We built a prototype mecanum bot and programmed it using some of Ether's control algorithms supplied here. We were able to get this working with regular and field-centric control, but found that due to the imperfect speed-voltage relationship, the robot does not always move in exactly the intended direction.
My first thought to fix this was to speed-control the wheels. Instead of mapping the joystick values to percent voltage of the wheels, I want to map them to percent of max speed of the wheels, using PIDF to control the speed.
Is this a viable solution to the problem? is this a common problem? what are some other solutions/implementations to improve the reliability of the robot's motion?
We've found there are several levels of improvement that can be achieved to get mecanum running smoothly:

1) First and foremost, your mechanical design should strive to maintain equal weight distribution across each of the four wheels. A few years ago we purchased four digital scales just for that purpose.

2) We use the navX-MXP to provide some very cool "drive in a straight line in a given direction" and "automatically rotate to a specified angel" features. There's a robot-level "rotate-to-angle" PID rotate controller that drives this.

In teleop, the rotate PID controller can take over the Z axis of the joystick, while the driver continues to manipulate X/Y direction/magnitude via the joystick.

3) We also use velocity PIDs on each wheel, as you suggest. We found these need a feed-forward component to work at low speeds. We tune them so that we are sure the robot will move at our minimum required speed (e.g., 1"/second) for small rotations.

We found that once the velocity PIDs are tuned well, it becomes very easy to tune the rotate-to-angle PID.

These require encoders on each wheel, and we use the Greyhill 63R encoders as they are very reliable.

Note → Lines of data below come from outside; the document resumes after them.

/-- Settles O31: the step does what stage 5 says, and a disabled layer says to execute. -/
theorem stepRunsTheDecodedInstruction : Obligations.StepRunsTheDecodedInstruction := by
  unfold Obligations.StepRunsTheDecodedInstruction
  intro s i hat
  refine ⟨fun hoff hh => ?_, step_of_atInstr hat⟩
  obtain ⟨hproceed, -, -⟩ := step_of_atInstr hat
  rw [hproceed _ (stage5_of_disabled hoff i), setHold_none_of_hold hh]

/-- Settles O32: the end-of-memory test is the first stage. -/
theorem offTheEndIsACleanHalt : Obligations.OffTheEndIsACleanHalt := by
  unfold Obligations.OffTheEndIsACleanHalt
  exact fun _ => step_of_offEnd

theorem step_of_halted {s : State} {r : HaltReason} (h : s.run = .halted r) : step s = .next s := by
  simp only [step, h]

theorem step_of_faulted {s : State} {r : FaultRecord} (h : s.run = .faulted r) : step s = .fault (.faulted r) := by
  simp only [step, h]

/-- A RUNNING core always has a next state: every stage answers one, and so does every handler. -/
theorem step_answers {s : State} (hr : s.run = .running) : ∃ t, step s = .next t := by
  rcases Nat.lt_or_ge s.pc.toNat s.memSize with hm | hm
  · cases hf : fetch s with
    | error f =>
      obtain ⟨t, e, -⟩ := step_raises_of_fetch_error hr hm hf
      exact ⟨t, e⟩
    | ok i =>
      obtain ⟨hproceed, hheld, hstopped⟩ := step_of_atInstr (atInstr_of_fetch hr hm hf)
      rcases stage5_cases i s with ⟨u, e, -⟩ | ⟨u, e, -⟩ | ⟨f, -, -, e⟩
      · rw [hproceed u e]
        exact exec_answers i u
      · exact ⟨u, hheld u e⟩
      · exact ⟨_, hstopped _ e⟩
  · exact ⟨_, step_of_offEnd hr hm⟩

/-- Settles O35: `step` looks at the run state first, and every path of a RUNNING core ends in a next state. -/
theorem finalStatesAreFinal : Obligations.FinalStatesAreFinal := by
  unfold Obligations.FinalStatesAreFinal
  exact ⟨fun _ _ => step_of_halted, fun _ _ => step_of_faulted, fun _ => step_answers⟩

/-- Settles O36: a step without a fault runs off the end, holds RUNNING, or runs an instruction, and only `halt`
changes the run state. -/
theorem theLoopEndsInThreeWays : Obligations.TheLoopEndsInThreeWays := by
  unfold Obligations.TheLoopEndsInThreeWays
  intro s t hr h hend
  cases hfault : t.isFaulted with
  | true => exact .inr (.inr rfl)
  | false =>
    rcases step_ran hr h hfault with ⟨hm, rfl⟩ | ⟨i, hat, ⟨u, -, hu, hran⟩ | ⟨-, ht⟩⟩
    · exact .inr (.inl ⟨rfl, hm⟩)
    · obtain ⟨-, -, -, -, urun, -⟩ := hu.core
      rcases hran.run with hrun | ⟨rfl, hrun⟩
      · exact absurd (hrun.trans (urun.trans hr)) hend
      · exact .inl ⟨hrun, hat⟩
    · obtain ⟨-, -, -, -, trun, -⟩ := ht.core
      exact absurd (trun.trans hr) hend

/-- A Word in a cell has bit 15 clear. -/
theorem toNat_setWidth_lt (v : Word) : (v.setWidth 16 : Cell).toNat < 32768 := by
  rw [← Operand.toCell, toCell_lit_toNat]
  exact v.isLt

/-- Settles O37: stage 5 touches neither storage, and of the instructions only those named do. -/
theorem storagesHaveTheirOwnMutators : Obligations.StoragesHaveTheirOwnMutators := by
  unfold Obligations.StoragesHaveTheirOwnMutators
  intro s t hr h hfault
  rcases step_ran hr h hfault with ⟨-, rfl⟩ | ⟨i, hat, ⟨u, -, hu, hran⟩ | ⟨-, ht⟩⟩
  · exact ⟨fun _ hne => absurd rfl hne, fun hne => absurd rfl hne⟩
  · obtain ⟨-, -, ustack, umem, -⟩ := hu.core
    refine ⟨fun x hne => ?_, fun hne => ?_⟩
    · simp only [State.readCell] at hne ⊢
      rcases hran.mem with hmem | ⟨a, b, addr, v, rfl, -, -, hmem⟩
      · exact absurd (congrArg (Memory.read · x) (hmem.trans umem)) hne
      · refine ⟨⟨a, b, hat⟩, ?_⟩
        by_cases hx : x = addr.toNat
        · rw [hmem, hx, read_write_same]
          exact toNat_setWidth_lt v
        · rw [hmem, read_write_other _ _ hx, umem] at hne
          exact absurd rfl hne
    · rcases hran.stack with hstack | rfl | ⟨a, rfl | rfl | rfl⟩
      · exact absurd (hstack.trans ustack) hne
      · exact .inl hat
      · exact .inr ⟨a, .inl hat⟩
      · exact .inr ⟨a, .inr (.inl hat)⟩
      · exact .inr ⟨a, .inr (.inr hat)⟩
  · obtain ⟨-, -, tstack, tmem, -⟩ := ht.core
    exact ⟨fun x hne => absurd (congrArg (Memory.read · x) tmem) hne, fun hne => absurd tstack hne⟩

/-! ### The layer over one step -/

/-- Settles O46: a disabled stage 5 touches nothing but the hold, no handler touches the layer's state, and the check
that raises SelfModifyingCodeDetected is not made. -/
theorem disabledLayerDoesNothing : Obligations.DisabledLayerDoesNothing := by
  unfold Obligations.DisabledLayerDoesNothing
  intro s t hr hoff h
  refine ⟨fun hfault => ?_, fun a x y p hrun => ?_⟩
  · rcases step_ran hr h hfault with ⟨-, rfl⟩ | ⟨i, -, ⟨u, hstage, -, hran⟩ | ⟨hstage, -⟩⟩
    · exact ⟨rfl, rfl, rfl, rfl, rfl, rfl, rfl⟩
    · rw [stage5_of_disabled hoff] at hstage
      cases hstage
      obtain ⟨-, hdcache, hsession⟩ := hran.layer
      exact ⟨hdcache, hran.jdest_of_disabled hoff, hsession⟩
    · rw [stage5_of_disabled hoff] at hstage
      cases hstage
  · rcases step_cases hr h with ⟨-, rfl⟩ | ⟨-, f, hf, rfl⟩ |
      ⟨-, i, -, ⟨f, -, hon, -⟩ | ⟨u, -, -, hu, -, he⟩ | ⟨-, -, ht, -⟩⟩
    · cases hrun
    · rw [faultState_run] at hrun
      cases hrun
      exact fetch_error_ne hf a x y rfl
    · rw [hoff] at hon
      cases hon
    · obtain ⟨-, -, -, -, urun, -⟩ := hu.core
      cases hasCause_of_exec (isFaulted_of_running (urun.trans hr)) he hrun
    · obtain ⟨-, -, -, -, trun, -⟩ := ht.core
      rw [trun, hr] at hrun
      cases hrun
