/-- LD F (R224): I is five times the digit, which is V[x]'s low nibble, or all of V[x] under `full`. -/
def Obligations.LoadGlyphPointsAtTheDigit : Prop :=
  ∀ (x : Hex) (s : State), decodeWord (packImm 0xF#4 x 0x29#8) = .instr (.loadGlyph x) ∧
    ∃ t, exec (.loadGlyph x) s = .next t ∧ Unchanged s t [.i] ∧
      (s.cfg.glyphIndexMode = .lowNibble → t.i.toNat = 5 * ((s.getV x).toNat % 16)) ∧
      (s.cfg.glyphIndexMode = .full → t.i.toNat = 5 * (s.getV x).toNat)

/-- LD B (R225): hundreds, tens and units of V[x] in the three bytes from I, no other byte and not I;
MemOutOfRange with no byte written if the third byte is beyond memory. -/
def Obligations.StoreDecimalDigits : Prop :=
  ∀ (x : Hex) (s : State), decodeWord (packImm 0xF#4 x 0x33#8) = .instr (.storeBcd x) ∧
    (s.i.toNat + 2 < 4096 → ∃ t, exec (.storeBcd x) s = .next t ∧
      (t.readByte s.i.toNat).toNat = (s.getV x).toNat / 100 ∧
      (t.readByte (s.i.toNat + 1)).toNat = (s.getV x).toNat / 10 % 10 ∧
      (t.readByte (s.i.toNat + 2)).toNat = (s.getV x).toNat % 10 ∧
      MemoryUnchangedOutside s t s.i.toNat 3 ∧ Unchanged s t [.mem]) ∧
    (4096 ≤ s.i.toNat + 2 → ∃ t, exec (.storeBcd x) s = .next t ∧
      Raises s t .memOutOfRange (.value (s.i.toNat + 2)) (s.pc - 2))

/-- LD [I],Vx (R226, R221): register k at I + k for k up to x, no other byte; I advanced by x + 1 or not
at all, by the quirk; MemOutOfRange with no byte written if the last byte is beyond memory. -/
def Obligations.StoreRegistersToMemory : Prop :=
  ∀ (x : Hex) (s : State), decodeWord (packImm 0xF#4 x 0x55#8) = .instr (.storeRegisters x) ∧
    (s.i.toNat + x.val < 4096 → ∃ t, exec (.storeRegisters x) s = .next t ∧
      (∀ k : Hex, k ≤ x → t.readByte (s.i.toNat + k.val) = s.getV k) ∧
      MemoryUnchangedOutside s t s.i.toNat (x.val + 1) ∧
      t.i.toNat = (if s.cfg.quirks.indexIncrement = true then s.i.toNat + x.val + 1 else s.i.toNat) ∧
      Unchanged s t [.mem, .i]) ∧
    (4096 ≤ s.i.toNat + x.val → ∃ t, exec (.storeRegisters x) s = .next t ∧
      Raises s t .memOutOfRange (.value (s.i.toNat + x.val)) (s.pc - 2))

/-- LD Vx,[I] (R227, R221): byte I + k into register k for k up to x, the registers above x unchanged; I
advanced by x + 1 or not at all, by the quirk; MemOutOfRange with no register written if the last byte is
beyond memory. -/
def Obligations.LoadRegistersFromMemory : Prop :=
  ∀ (x : Hex) (s : State), decodeWord (packImm 0xF#4 x 0x65#8) = .instr (.loadRegisters x) ∧
    (s.i.toNat + x.val < 4096 → ∃ t, exec (.loadRegisters x) s = .next t ∧
      (∀ k : Hex, t.getV k = if k ≤ x then s.readByte (s.i.toNat + k.val) else s.getV k) ∧
      t.i.toNat = (if s.cfg.quirks.indexIncrement = true then s.i.toNat + x.val + 1 else s.i.toNat) ∧
      Unchanged s t [.v, .i]) ∧
    (4096 ≤ s.i.toNat + x.val → ∃ t, exec (.loadRegisters x) s = .next t ∧
      Raises s t .memOutOfRange (.value (s.i.toNat + x.val)) (s.pc - 2))

/-- A store of V[0..x] and a load of V[0..x] from the same place give those registers back, whatever all
registers hold in between and whatever the increment quirk (R221, R226, R227). -/
def Obligations.LoadRegistersUndoesStoreRegisters : Prop :=
  ∀ (x : Hex) (s : State) (others : Vector Byte 16), s.i.toNat + x.val < 4096 →
    ∃ t u, exec (.storeRegisters x) s = .next t ∧
      exec (.loadRegisters x) { t with i := s.i, v := others } = .next u ∧
      ∀ k : Hex, k ≤ x → u.getV k = s.getV k

/-! ### Display (44_display.md) -/

/-- CLS (R251): every pixel off and nothing else. -/
def Obligations.ClearScreenTurnsEveryPixelOff : Prop :=
  ∀ s : State, decodeWord 0x00E0#16 = .instr .clearScreen ∧
    ∃ t, exec .clearScreen s = .next t ∧ (∀ px py, t.fb.pixel px py = false) ∧ Unchanged s t [.fb]

/-- DRW (R252), met while no draw is pending. Under `display_wait` it only stashes its operands in WAIT, the
next cycle is a no-op, and the next tick draws the sprite and resumes, or raises MemOutOfRange with nothing
drawn. Otherwise it draws now (R250, R253 to R256), its n bytes in memory, or raises MemOutOfRange with nothing
drawn (R220). n = 0 reads no byte. -/
def Obligations.DrawDefersOrDraws : Prop :=
  ∀ (x y n : Hex) (s : State), (∀ a b c, s.wait ≠ .waitingForDisplayRefresh a b c) →
    decodeWord (packReg 0xD#4 x y (BitVec.ofFin (w := 4) n)) = .instr (.draw x y n) ∧
    (s.cfg.quirks.displayWait = true → ∃ t, exec (.draw x y n) s = .next t ∧
      t.wait = .waitingForDisplayRefresh x y n ∧ Unchanged s t [.wait] ∧
      (s.fault = none → t.cycle = .next t ∧
        ((n = 0 ∨ s.i.toNat + n.val - 1 < 4096) → Drawn s t.frameTick x y n ∧
          t.frameTick.wait = .running ∧ Unchanged t t.frameTick [.fb, .v, .wait, .dt, .st]) ∧
        (n ≠ 0 → 4096 ≤ s.i.toNat + n.val - 1 →
          Raises t.decrementTimers t.frameTick .memOutOfRange (.value (s.i.toNat + n.val - 1)) (s.pc - 2)))) ∧
    (s.cfg.quirks.displayWait = false → (n = 0 ∨ s.i.toNat + n.val - 1 < 4096) →
      ∃ t, exec (.draw x y n) s = .next t ∧ Drawn s t x y n ∧ Unchanged s t [.fb, .v]) ∧
    (s.cfg.quirks.displayWait = false → n ≠ 0 → 4096 ≤ s.i.toNat + n.val - 1 →
      ∃ t, exec (.draw x y n) s = .next t ∧
        Raises s t .memOutOfRange (.value (s.i.toNat + n.val - 1)) (s.pc - 2))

And we moved to the Talon SRX motor controllers last year to implement "drive a known distance" commands in autonomous.

If you're new to this, I'd focus first on 1) and then add 2) before tackling 3).

If 1) is ignored, 2) doesn't work very well (we call it the "drunken sailor" effect). And if you do 3), it makes 2) even better.

Our 2017 "Drive Mule" code that implements this is here: https://github.com/Kauaibots/FRC/blo...ems/Drive.java

There's also code in this project we developed to help w/the PID tuning in the commands directory.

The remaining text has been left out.